Alaa Abdel Fattah is still imprisoned without any trial, and instead of taking immediate measures to protect prisoners and release detainees pending investigation and political prisoners in light of the Coronavirus crisis, the Egyptian authorities have taken measures aimed at isolating prisoners from the outside world, canceling prison visits and communications between the prisoners and their families and lawyers and suspending all legal procedures.

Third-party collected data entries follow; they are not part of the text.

-- ==== Sys2Proof/Machine/Flags.lean ====
section
/-! DEFINITION. The status byte and the flag effects of the PPU device (10_state R26, 41_ppu_registers R185, R200 to R202). -/

namespace Sys2Proof.Machine

/-- `StatusByte()`: the view of the two flags; every other bit is 0 (10_state R26). -/
def statusByte (cfg : Config) (p : Ppu) : Byte :=
  (zext8 p.vblank <<< cfg.statusVblankBit.val) ||| (zext8 p.sprite0Hit <<< cfg.statusS0hitBit.val)

/-- `ctrl[CTRL_NMI_BIT] == 1` (10_state R24). -/
def nmiEnabled (cfg : Config) (p : Ppu) : Bool :=
  p.ctrl.getLsbD cfg.ctrlNmiBit.val

/-- `shouldTriggerNmi()`: a pure predicate (41_ppu_registers R202). -/
def shouldTriggerNmi (cfg : Config) (p : Ppu) : Bool :=
  p.vblank && nmiEnabled cfg p

/-- The counter step of a status read, taken while the flag is false (41_ppu_registers R185). -/
def Ppu.countStatusRead (cfg : Config) (p : Ppu) : Ppu :=
  if p.sprite0Hit then p
  else { p with statusReads := p.statusReads + 1, sprite0Hit := decide (cfg.s0Threshold ≤ p.statusReads + 1) }

/-- Every side effect of a status read (41_ppu_registers R185). -/
def Ppu.statusRead (cfg : Config) (p : Ppu) : Ppu :=
  { p with vblank := false, w := false }.countStatusRead cfg

/-- `beginVBlank()` (41_ppu_registers R200). -/
def Ppu.beginVblank (p : Ppu) : Ppu :=
  { p with vblank := true, sprite0Hit := false, statusReads := 0 }

/-- `endVBlank()` (41_ppu_registers R201). -/
def Ppu.endVblank (p : Ppu) : Ppu :=
  { p with vblank := false, sprite0Hit := true, ppuFrame := p.ppuFrame + 1 }

end Sys2Proof.Machine
end

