-- ==== Sys2Proof/Laws/State.lean ====
section
/-! SUPPORT. One lemma per field per update of the state and of the PPU device, true by rfl, so that no proof unfolds an update. -/

namespace Sys2Proof.Machine

variable (s : State) (p : Ppu)

@[simp] theorem memWrite_cfg (a : Addr) (v : Byte) : (memWrite s a v).cfg = s.cfg := rfl
@[simp] theorem memWrite_ctl (a : Addr) (v : Byte) : (memWrite s a v).ctl = s.ctl := rfl
@[simp] theorem memWrite_ppu (a : Addr) (v : Byte) : (memWrite s a v).ppu = s.ppu := rfl
@[simp] theorem memWrite_sched (a : Addr) (v : Byte) : (memWrite s a v).sched = s.sched := rfl
@[simp] theorem memWrite_sup (a : Addr) (v : Byte) : (memWrite s a v).sup = s.sup := rfl
@[simp] theorem memWrite_mem (a : Addr) (v : Byte) : (memWrite s a v).mem = s.mem.write a.toNat v := rfl
@[simp] theorem memWrite_movie (a : Addr) (v : Byte) : (memWrite s a v).movie = s.movie := rfl
@[simp] theorem memWrite_inputs (a : Addr) (v : Byte) : (memWrite s a v).inputs = s.inputs := rfl
@[simp] theorem memWrite_issuer (a : Addr) (v : Byte) : (memWrite s a v).issuer = s.issuer := rfl
@[simp] theorem memWrite_reply (a : Addr) (v : Byte) : (memWrite s a v).reply = s.reply := rfl

@[simp] theorem answer_cfg (r : Reply) : (s.answer r).cfg = s.cfg := rfl
@[simp] theorem answer_ctl (r : Reply) : (s.answer r).ctl = s.ctl := rfl
@[simp] theorem answer_ppu (r : Reply) : (s.answer r).ppu = s.ppu := rfl
@[simp] theorem answer_sched (r : Reply) : (s.answer r).sched = s.sched := rfl
@[simp] theorem answer_sup (r : Reply) : (s.answer r).sup = s.sup := rfl
@[simp] theorem answer_mem (r : Reply) : (s.answer r).mem = s.mem := rfl
@[simp] theorem answer_movie (r : Reply) : (s.answer r).movie = s.movie := rfl
@[simp] theorem answer_inputs (r : Reply) : (s.answer r).inputs = s.inputs := rfl
@[simp] theorem answer_issuer (r : Reply) : (s.answer r).issuer = s.issuer := rfl
@[simp] theorem answer_reply (r : Reply) : (s.answer r).reply = r := rfl

@[simp] theorem setButtons_cfg (p : PadPort) (mask : Byte) : (setButtons p mask s).cfg = s.cfg := rfl
@[simp] theorem setButtons_ctl (p : PadPort) (mask : Byte) : (setButtons p mask s).ctl =
    if hasPort s.cfg p then s.ctl.setButtons p mask else s.ctl := rfl
@[simp] theorem setButtons_ppu (p : PadPort) (mask : Byte) : (setButtons p mask s).ppu = s.ppu := rfl
@[simp] theorem setButtons_sched (p : PadPort) (mask : Byte) : (setButtons p mask s).sched = s.sched := rfl
@[simp] theorem setButtons_sup (p : PadPort) (mask : Byte) : (setButtons p mask s).sup = s.sup := rfl
@[simp] theorem setButtons_mem (p : PadPort) (mask : Byte) : (setButtons p mask s).mem = s.mem := rfl
@[simp] theorem setButtons_movie (p : PadPort) (mask : Byte) : (setButtons p mask s).movie = s.movie := rfl
@[simp] theorem setButtons_inputs (p : PadPort) (mask : Byte) : (setButtons p mask s).inputs = s.inputs := rfl
@[simp] theorem setButtons_issuer (p : PadPort) (mask : Byte) : (setButtons p mask s).issuer = s.issuer := rfl
@[simp] theorem setButtons_reply (p : PadPort) (mask : Byte) : (setButtons p mask s).reply = s.reply := rfl

@[simp] theorem readController_cfg (p : PadPort) : (readController p s).cfg = s.cfg := rfl
@[simp] theorem readController_ctl (p : PadPort) : (readController p s).ctl = s.ctl.padRead s.cfg.ctlFillBit p := rfl
@[simp] theorem readController_ppu (p : PadPort) : (readController p s).ppu = s.ppu := rfl
@[simp] theorem readController_sched (p : PadPort) : (readController p s).sched = s.sched := rfl
@[simp] theorem readController_sup (p : PadPort) : (readController p s).sup = s.sup := rfl
@[simp] theorem readController_mem (p : PadPort) : (readController p s).mem = s.mem := rfl
@[simp] theorem readController_movie (p : PadPort) : (readController p s).movie = s.movie := rfl
@[simp] theorem readController_inputs (p : PadPort) : (readController p s).inputs = s.inputs := rfl
@[simp] theorem readController_issuer (p : PadPort) : (readController p s).issuer = s.issuer := rfl
@[simp] theorem readController_reply (p : PadPort) : (readController p s).reply = .byte (s.ctl.padByte p) := rfl

@[simp] theorem resetCtl_cfg : (resetCtl s).cfg = s.cfg := rfl
@[simp] theorem resetCtl_ctl : (resetCtl s).ctl = Ctl.reset := rfl
@[simp] theorem resetCtl_ppu : (resetCtl s).ppu = s.ppu := rfl
@[simp] theorem resetCtl_sched : (resetCtl s).sched = s.sched := rfl
@[simp] theorem resetCtl_sup : (resetCtl s).sup = s.sup := rfl
@[simp] theorem resetCtl_mem : (resetCtl s).mem = s.mem := rfl
@[simp] theorem resetCtl_movie : (resetCtl s).movie = s.movie := rfl
@[simp] theorem resetCtl_inputs : (resetCtl s).inputs = s.inputs := rfl
@[simp] theorem resetCtl_issuer : (resetCtl s).issuer = s.issuer := rfl
@[simp] theorem resetCtl_reply : (resetCtl s).reply = s.reply := rfl

@[simp] theorem resetPpu_cfg : (resetPpu s).cfg = s.cfg := rfl
@[simp] theorem resetPpu_ctl : (resetPpu s).ctl = s.ctl := rfl
@[simp] theorem resetPpu_ppu : (resetPpu s).ppu = Ppu.reset := rfl
@[simp] theorem resetPpu_sched : (resetPpu s).sched = s.sched := rfl
@[simp] theorem resetPpu_sup : (resetPpu s).sup = s.sup := rfl
@[simp] theorem resetPpu_mem : (resetPpu s).mem = s.mem := rfl
@[simp] theorem resetPpu_movie : (resetPpu s).movie = s.movie := rfl
@[simp] theorem resetPpu_inputs : (resetPpu s).inputs = s.inputs := rfl
@[simp] theorem resetPpu_issuer : (resetPpu s).issuer = s.issuer := rfl
@[simp] theorem resetPpu_reply : (resetPpu s).reply = s.reply := rfl

@[simp] theorem beginVblank_cfg : (beginVblank s).cfg = s.cfg := rfl
@[simp] theorem beginVblank_ctl : (beginVblank s).ctl = s.ctl := rfl
@[simp] theorem beginVblank_ppu : (beginVblank s).ppu = s.ppu.beginVblank := rfl
@[simp] theorem beginVblank_sched : (beginVblank s).sched = s.sched := rfl
@[simp] theorem beginVblank_sup : (beginVblank s).sup = s.sup := rfl
@[simp] theorem beginVblank_mem : (beginVblank s).mem = s.mem := rfl
@[simp] theorem beginVblank_movie : (beginVblank s).movie = s.movie := rfl
@[simp] theorem beginVblank_inputs : (beginVblank s).inputs = s.inputs := rfl
@[simp] theorem beginVblank_issuer : (beginVblank s).issuer = s.issuer := rfl
@[simp] theorem beginVblank_reply : (beginVblank s).reply = s.reply := rfl

@[simp] theorem endVblank_cfg : (endVblank s).cfg = s.cfg := rfl
@[simp] theorem endVblank_ctl : (endVblank s).ctl = s.ctl := rfl
@[simp] theorem endVblank_ppu : (endVblank s).ppu = s.ppu.endVblank := rfl
@[simp] theorem endVblank_sched : (endVblank s).sched = s.sched := rfl
@[simp] theorem endVblank_sup : (endVblank s).sup = s.sup := rfl
@[simp] theorem endVblank_mem : (endVblank s).mem = s.mem := rfl
@[simp] theorem endVblank_movie : (endVblank s).movie = s.movie := rfl
@[simp] theorem endVblank_inputs : (endVblank s).inputs = s.inputs := rfl
@[simp] theorem endVblank_issuer : (endVblank s).issuer = s.issuer := rfl
@[simp] theorem endVblank_reply : (endVblank s).reply = s.reply := rfl

@[simp] theorem schedTick_cfg : (schedTick s).cfg = s.cfg := rfl
@[simp] theorem schedTick_ctl : (schedTick s).ctl = s.ctl := rfl
@[simp] theorem schedTick_ppu : (schedTick s).ppu = s.ppu := rfl
@[simp] theorem schedTick_sched : (schedTick s).sched = (s.sched.transitionStep s.cfg (memRead s s.cfg.aTask) (memRead s s.cfg.aMode)).dueStep
      (shouldTriggerNmi s.cfg s.ppu) := rfl
@[simp] theorem schedTick_sup : (schedTick s).sup = s.sup := rfl
@[simp] theorem schedTick_mem : (schedTick s).mem = s.mem := rfl
@[simp] theorem schedTick_movie : (schedTick s).movie = s.movie := rfl
@[simp] theorem schedTick_inputs : (schedTick s).inputs = s.inputs := rfl
@[simp] theorem schedTick_issuer : (schedTick s).issuer = s.issuer := rfl
@[simp] theorem schedTick_reply : (schedTick s).reply = s.reply := rfl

Alaa’s family was unable to visit him or communicate with him despite the continuous requests and long waiting hours outside Tora prison, where Alaa is being held in his cell pending an investigation without the possibility to go out into the fresh air, perform any physical exercises, or obtain books and newspapers since the date of his arrest on 27 September 2019.

Alaa Abdel Fattah stated, in his hunger strike record, that “the family situation requires me to be beside my elderly mother and my son during these difficult circumstances related to the Coronavirus disease, instead of being here in prison based on inadequate investigations and fabricated inquiries in a case that everyone knows will not be referred in the first place. Accordingly, I call for my immediate release due to the fall of the detention order and the necessity of being with my family. I call for regular communication with my family so that I can make sure they are okay, and with the defense team so that I can consult them. Also, I call for the provision of information regarding the Coronavirus epidemic from the official sources including national newspapers and the radio.”

No one has officially replied to Alaa’s letter, but thugs have reached his mother on the sidewalk in front of his prison.